Column "Name" has 23 factors, namely Rayquaza, Articuno, Mewtwo, Moltres, Groudon, Ho-Oh, Latias, Latios, Lugia, Zapdos, Suicune, Kyogre, Entei, Regice, Raikou, Regirock, Registeel, Mew, Giratina, Deoxys, Cresselia, Heatran, and Palkia. Meltan and Melmetal are not recorded.

 

 QUESTION THREE: Which Legendary Pokémon did I spend most efforts? 

 

Top six Legendary Pokémon are Rayquaza, Mewtwo, Groudon, Zapdos, Lugia, and Ho-Oh with the total count of 273, 207, 166, 137, 134, and 104 respectively. Among 23 Legendary Pokémon, **Rayquaza cost me most effort**, and indeed this one is powerful in the game It is noticeable that Mew only has been caught twice (once on each account) because Mythic Pokémon like Mew only exist one kind. Palkia was just released on January 29th, 2019; hence sample size is not enough. The sample size of Regirock, Registeel, Latias, Giratina is also small because they are not useful in the game. Deoxys is the current EX Raid boss, which is rare in quantity.


### **QUESTION FOUR: Do Top six Legendary Pokémon have the same distribution?**  {data-commentary-width=400}

```{r boxplot}
#Top six Legendary Pokémon
top6 <- unique(caught[caught$Freq>100,]$Var1)

p4 <- ggplot(subset(legendary,Name%in%top6),aes(Name,IV))+geom_boxplot(fill="#4271AE",color="#1F3552",size=1,notch=T)+theme_light()+labs(y="Individual Values (%)",x="Pokémon Name")+ggtitle("Fig. 4. Boxplot of IV by Top Six Legendary Pokémon");p4
```

*** 

Fig. 4 is a boxplot with notch illustrating Top six Legendary Pokémon's minimum, first quartile, median, third quartile, and maximum in each dataset. Top six Legendary Pokémon are selected by the count over 100 as shown in Fig. 3.

 

 QUESTION FOUR: Do Top six Legendary Pokémon have the same distribution? 

 

In this case, Mewtwo and Rayquaza have the perfect IV. Ho-Oh, Lugia, Mewtwo, and Rayquaza have a similar median around 82%. Groudon and Zapdos have the same median of 84%. It is noticeable that **Ho-Oh and Lugia are of the same performance**. Moreover, they suppose to be a pair in the game.
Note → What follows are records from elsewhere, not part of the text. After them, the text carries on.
/-! ## Encode, then decode -/

/-- The row that selects an instruction's word, for all 34 in the table's order. -/
theorem encodedRow (i : Instr) : Laws.EncodedRow.Statement i := by
  open Laws.EncodedRow in
  cases i
  exacts [clear, ret, jump _, call _, skipIfEqualImmediate _ _, skipIfNotEqualImmediate _ _,
    skipIfRegistersEqual _ _, loadImmediate _ _, addImmediate _ _, copy _ _, Laws.EncodedRow.or _ _,
    Laws.EncodedRow.and _ _, Laws.EncodedRow.xor _ _, add _ _, subXY _ _, shiftRight _, subYX _ _,
    shiftLeft _, skipIfRegistersNotEqual _ _, setIndex _, jumpPlusV0 _, random _ _, drawSprite _ _ _,
    skipIfKeyPressed _, skipIfKeyNotPressed _, loadDelayIntoRegister _, waitForKey _, setDelay _, setSound _,
    addToIndex _, spriteAddress _, storeBCD _, saveRegisters _, loadRegisters _]

theorem decodeWord_encode {i : Instr} (h : i.wf = true) : decodeWord (encode i) = .ok i := by
  obtain ⟨r, hr, hsel, hform⟩ := encodedRow i h
  rw [decodeWord_of_selects hr hsel, hform]

/-- Settles O6: a row selects the encoded word and reads the operands back, and no other row selects it. -/
theorem decodeOfEncodeGivesInstructionBack : Obligations.DecodeOfEncodeGivesInstructionBack := by
  intro i rest h
  refine decodeBytes_ok_iff.mpr ⟨?_, rfl⟩
  rw [wordOfBytes_hi_lo, decodeWord_encode h]

/-! ## What a row selects, by operation nibble and sub-operation -/

theorem selects_FFFF {p w : Word} {f : Word → Instr} :
    (OpcodeRow.mk 0xFFFF p f).selects w = true ↔ w.toNat = p.toNat := by
  rw [OpcodeRow.selects_iff, toNat_and_FFFF]

theorem selects_F0FF {p w : Word} {f : Word → Instr} (hp : p &&& 0xF0FF = p) :
    (OpcodeRow.mk 0xF0FF p f).selects w = true ↔
      w.toNat / 4096 = p.toNat / 4096 ∧ w.toNat % 256 = p.toNat % 256 := by
  rw [OpcodeRow.selects_iff, ← hp, toNat_and_F0FF, toNat_and_F0FF]; omega

theorem selects_F00F {p w : Word} {f : Word → Instr} (hp : p &&& 0xF00F = p) :
    (OpcodeRow.mk 0xF00F p f).selects w = true ↔
      w.toNat / 4096 = p.toNat / 4096 ∧ w.toNat % 16 = p.toNat % 16 := by
  rw [OpcodeRow.selects_iff, ← hp, toNat_and_F00F, toNat_and_F00F]; omega

theorem selects_F000 {p w : Word} {f : Word → Instr} (hp : p &&& 0xF000 = p) :
    (OpcodeRow.mk 0xF000 p f).selects w = true ↔ w.toNat / 4096 = p.toNat / 4096 := by
  rw [OpcodeRow.selects_iff, ← hp, toNat_and_F000, toNat_and_F000]; omega

/-! ## Decode, then encode -/

/-- The word that the encoding of a decoded instruction is: the word itself, but for the don't-care field of the shifts. -/
def normalWord (w : Word) (i : Instr) : Word :=
  match i with
  | .shiftRight _ => w &&& 0xFF0F
  | .shiftLeft _ => w &&& 0xFF0F
  | _ => w

theorem toNat_and_FF0F (w : Word) : (w &&& 0xFF0F).toNat = w.toNat / 256 * 256 + w.toNat % 16 := by
  have h := and_eq_nibbles w 15 15 0 15 (by decide) (by decide) (by decide) (by decide)
  simp only [land_15, Nat.and_zero, Nat.reduceMul, Nat.reduceAdd] at h
  refine h.trans ?_
  have hw := w.isLt
  omega
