-- ==== Sys2Proof/Syntax.lean ====
section
/-! DEFINITION. The instructions and the device steps: one constructor for each row of spec/opcode_table.json, in its order.
The operands of an instruction are the fields of its word (`Fields`, R81; `ShortFields`, R82): the decoder answers both, and the
instruction register `ir` of the state holds them at issue. What a device step is about is an `EvArg` of the state. -/

namespace Sys2Proof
### **QUESTION FIVE: Which Legendary Pokémon should I improve on catching in the future?** {data-commentary-width=400}

```{r balloon}
#aggregate the data to calculate the mean and the count
data <- aggregate(IV~Name+Owner,data=legendary,mean)
data$Freq <- aggregate(IV~Name+Owner,data=legendary,length)[,3]

p5 <- ggballoonplot(data,x="Name",y="Owner",size="Freq",fill="IV",ggtheme=theme_bw())+scale_fill_viridis_c(option="C")+ggtitle("Fig. 5. Legendary Pokémon's IV in Size and Count in Color");p5
```

*** 

The grouped frequency table is shown in Fig. 5: the warmer color, the higher IV it is; the cooler color, the lower IV it is; the larger circle, the more frequency count it is; the smaller circle, the less frequency count it is.

 

Both two accounts caught a similar amount of certain Legendary Pokémon except that Account "WZX" did not participate much Palkia raids in recent.

 

 QUESTION FIVE: Which Legendary Pokémon should I improve on catching in the future? 

 

**Suggestion on the next step**:  
1) to catch more Palkia on Account "WZX";  
2) to catch more Deoxys on Account "WZX" due to low IV on the sample;  
3) to catch more Giratina on Account "SDQ" due to low IV;  
4) to catch more Latios on both due to low IV;  
5) to catch more Registeel on both due to low IV.